In this paper, we proposed a systematic design for semantic communication networks to support intelligent interactions among various communication agents in Ubiquitous-X 6G networks. First, we initiated the Seb concept, which serves as the representation of semantic information. Next, we presented the IE-SC architecture, which consists of the SI plane, S-PB layer, S-NP layer, S-AI layer, and S-IF. Initial simulation results were presented to demonstrate the efficiency of semantic-based information delivery.

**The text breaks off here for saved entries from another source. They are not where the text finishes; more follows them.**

/-! Addresses (R252). -/

/-- The effective address of an L, S or T format operation. -/
def Ctx.ea (x : Ctx) (base : Operand) (off : Int) (scale : Nat) (lng : Option (BitVec 32)) : Nat :=
  (x.opnd base + (match lng with | some l => l.signExtend 64 | none => BitVec.ofInt 64 (off * scale))).toNat

/-! Loads and stores (R254 to R256). -/

def loadOp (op size : Nat) (f : FmtML) (x : Ctx) : SlotOp :=
  let m : MemOp := { slot := 3, va := x.ea f.base f.off.toInt size f.lng, size := size, acc := .load, cls := f.cls.toNat }
  let q := x.mkReq m op 0 0 (x.r.cellX f.dst.toNat) 0 0
  memOp x m f.pred [f.base] [] q.dests (some (memCls m.va)) (x.send q)

def ldI8Op (f : FmtML) (x : Ctx) : SlotOp := loadOp 1 1 f x
def ldW8Op (f : FmtML) (x : Ctx) : SlotOp := loadOp 2 1 f x
def ldI16Op (f : FmtML) (x : Ctx) : SlotOp := loadOp 3 2 f x
def ldW16Op (f : FmtML) (x : Ctx) : SlotOp := loadOp 4 2 f x
def ldI32Op (f : FmtML) (x : Ctx) : SlotOp := loadOp 5 4 f x
def ldW32Op (f : FmtML) (x : Ctx) : SlotOp := loadOp 6 4 f x
def ld64Op (f : FmtML) (x : Ctx) : SlotOp := loadOp 7 8 f x

def storeOp (op size : Nat) (f : FmtMS) (x : Ctx) : SlotOp :=
  let m : MemOp := { slot := 3, va := x.ea f.base f.off.toInt size f.lng, size := size, acc := .store, cls := f.cls.toNat }
  memOp x m f.pred [f.data, f.base] [] [] (some (memCls m.va)) (x.send (x.mkReq m op ((x.opnd f.data).setWidth 2048) 0 0 0 0))

def st8Op (f : FmtMS) (x : Ctx) : SlotOp := storeOp 8 1 f x
def st16Op (f : FmtMS) (x : Ctx) : SlotOp := storeOp 9 2 f x
def st32Op (f : FmtMS) (x : Ctx) : SlotOp := storeOp 10 4 f x
def st64Op (f : FmtMS) (x : Ctx) : SlotOp := storeOp 11 8 f x

def ldtOp (f : FmtMT) (x : Ctx) : SlotOp :=
  let m : MemOp := { slot := 3, va := x.ea f.base f.off.toInt 256 f.lng, size := 256, acc := .load, cls := f.cls.toNat }
  let q := x.mkReq m 0x0C 0 0 0 f.tile.toNat (x.rowIndex f.row)
  memOp x m f.pred [f.base] [] q.dests (some 5) (x.send q)

def sttOp (f : FmtMT) (x : Ctx) : SlotOp :=
  let m : MemOp := { slot := 3, va := x.ea f.base f.off.toInt 256 f.lng, size := 256, acc := .store, cls := f.cls.toNat }
  let i := x.rowIndex f.row
  memOp x m f.pred [f.base] [.row f.tile.toNat i] [] (some 5) (x.send (x.mkReq m 0x0D (x.r.tileRow f.tile.toNat i) 0 0 0 0))

/-! FIFO banks (R257, R70). -/

/-- The checks of an operation on a FIFO bank. -/
def Ctx.fifoTraps (x : Ctx) (slot q : Nat) : List Trap :=
  if 23 < q || x.br.bankModeOf q != 2 || x.br.switching q then [{ cause := 0x15, step := 6, slot := slot }]
  else trapIf (Store.get x.br.bankTag q x.world != x.world) { cause := 0x0A, step := 7, sub := 2, slot := slot }

/-- Pops a bank into a tile row: the value is scoreboarded. A bank left empty loses its tag (R70); an entry with an uncorrectable error leaves
its error pending for the strand (R410). -/
def Ctx.popBank (x : Ctx) (q t i : Nat) (m : Row) (s : State) : State :=
  match (s.braid x.b).fifoOf q with
  | [] => s
  | v :: rest =>
    let bad := if Store.has (s.braid x.b).fifoBad q then [Store.get (s.braid x.b).fifoBad q 0] else []
    let s := s.modBraid x.b fun br => { br with fifo := Store.set br.fifo q rest [], bankTag := if rest.isEmpty then Store.del br.bankTag q else br.bankTag
                                                fifoBad := Store.del br.fifoBad q }
    let s := x.mod (fun t => { t with pendErr := t.pendErr ++ bad }) s
    x.mod (·.addSbd { dests := [.row t i], effs := [.tile t i v m], tok := none, req := none, due := none, fifo := some q }) s
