/-- Lane indices of row r of tb. -/
def Ctx.laneIdx (x : Ctx) (f : FmtV) : List Nat :=
  ((lanesOf 8 (x.rowTB f)).take (tyLanes f.ty.toNat)).map (· % tyLanes f.ty.toNat)

/-- A lane move is scoreboarded. -/
def vLaneOp (x : Ctx) (f : FmtV) (v m : Row) : SlotOp where
  slot := 4
  runs := x.on f.pred
  guard := f.pred
  reads := x.resOf f.pred [] ++ x.resMask f ++ x.resTA f ++ x.resTB f
  dests := [.row f.td.toNat (x.vrow f)]
  early := x.featTrap 4 8
  eff := x.mod (·.addSbd {
    dests := [.row f.td.toNat (x.vrow f)]
    effs := [.tile f.td.toNat (x.vrow f) v m]
    tok := none
    req := none
    due := none
    early := x.st.clk + x.br.latency 23 })
  cls := some 23

def vgathOp (f : FmtV) (x : Ctx) : SlotOp :=
  let w := tyW f.ty.toNat
  let src := lanesOf w (x.rowTA f)
  vLaneOp x f (packLanes w ((x.laneIdx f).map fun i => src.getD i 0)) (enableRow w (enables (x.vmask f) (tyLanes f.ty.toNat)))

def vscatOp (f : FmtV) (x : Ctx) : SlotOp :=
  let w := tyW f.ty.toNat
  let n := tyLanes f.ty.toNat
  let src := lanesOf w (x.rowTA f)
  let moves := ((x.laneIdx f).zip src).zip (enables (x.vmask f) n)
  let out := moves.foldl (fun (a : Store Nat) m => if m.2 then Store.put a m.1.1 m.1.2 else a) []
  vLaneOp x f (packLanes w ((List.range n).map fun j => Store.get out j 0)) (enableRow w ((List.range n).map fun j => Store.has out j))

/-! Accumulator reads and release (R317, R318). -/

/-- A bank in use accepts a TYPE of its own kind; one not in use accepts any (R317, R329). -/
def bankTypeOk (r : Regs) (bank ty : Nat) : Bool := !r.aUse.getLsbD bank || (r.aInt.getLsbD bank == !tyFloat ty)

/-- The value of a bank's lane. -/
def bankNum (r : Regs) (bank c : Nat) : Num := if r.aUse.getLsbD bank && r.aInt.getLsbD bank then Num.ofInt (laneInt 3 c) else f32.decode c

def vaccOp (f : FmtV) (x : Ctx) : SlotOp :=
  let ty := f.ty.toNat
  let bank := f.ta.toNat
  let q := f.tb.toNat
  let w := tyW ty
  let out := (lanesOf 32 (x.r.bankRow bank q)).map fun c => encTy ty (Rnd.ofArith x.r.frm) (bankNum x.r bank c)
  let en := enables (x.vmask f) 64 ++ List.replicate (tyLanes ty - 64) true
  { slot := 4
    runs := x.on f.pred
    guard := f.pred
    reads := x.resOf f.pred [] ++ x.resMask f ++ [.bank bank q]
    dests := [.row f.td.toNat (x.vrow f)]
    traps := trapIf (!bankTypeOk x.r bank ty) { cause := 0x16, step := 6, slot := 4 }
    eff := x.mod fun t => t.addPend (x.br.latency 21) (.tile f.td.toNat (x.vrow f) (packLanes w out) (enableRow w en))
    cls := some 21 }

/-- A tile is no longer in use. -/
def Regs.freeTile (r : Regs) (t : Nat) : Regs :=
  { r with tile := r.tile.filter (fun e => e.1 / 16 != t), tUse := setBit r.tUse t false, tDirty := setBit r.tDirty t false }

def vfreeOp (f : FmtV) (x : Ctx) : SlotOp where
  slot := 4
  runs := x.on f.pred
  guard := f.pred
  reads := x.resOf f.pred []
  dests := tileRes f.td.toNat
  eff := x.mod fun t => { t with r := t.r.freeTile f.td.toNat }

Promising application scenarios and future directions were discussed to inspire further research efforts toward the vision of WePCNs.

《Acknowledgments》

Acknowledgments

This work was supported in part by the National Key Research and Development Program of China (2019YFC1511302); in part by the National Natural Science Foundation of China (61871057); and in part by the Fundamental Research Funds for the Central Universities (2019XD-A13). In addition, the authors would like to acknowledge support from professors for technical support and expert advice. The authors also acknowledge Yimeng Zhang, Yuan Zheng, Sixian Wang, Zhongyi Wang, Jiangjing Hu, Haobing Gong, and Yuting Feng from Beijing University of Posts and Telecommunications and Yichi Zhang from National University of Defense Technology, for literature arrangement, writing assistance, and proof-reading.

《Compliance with ethics guidelines》

Compliance with ethics guidelines

Ping Zhang, Wenjun Xu, Hui Gao, Kai Niu, Xiaodong Xu, Xiaoqi Qin, Caixia Yuan, Zhijin Qin, Haitao Zhao, Jibo Wei, and Fangwei Zhang declare that they have no conflict of interest or financial conflicts to disclose.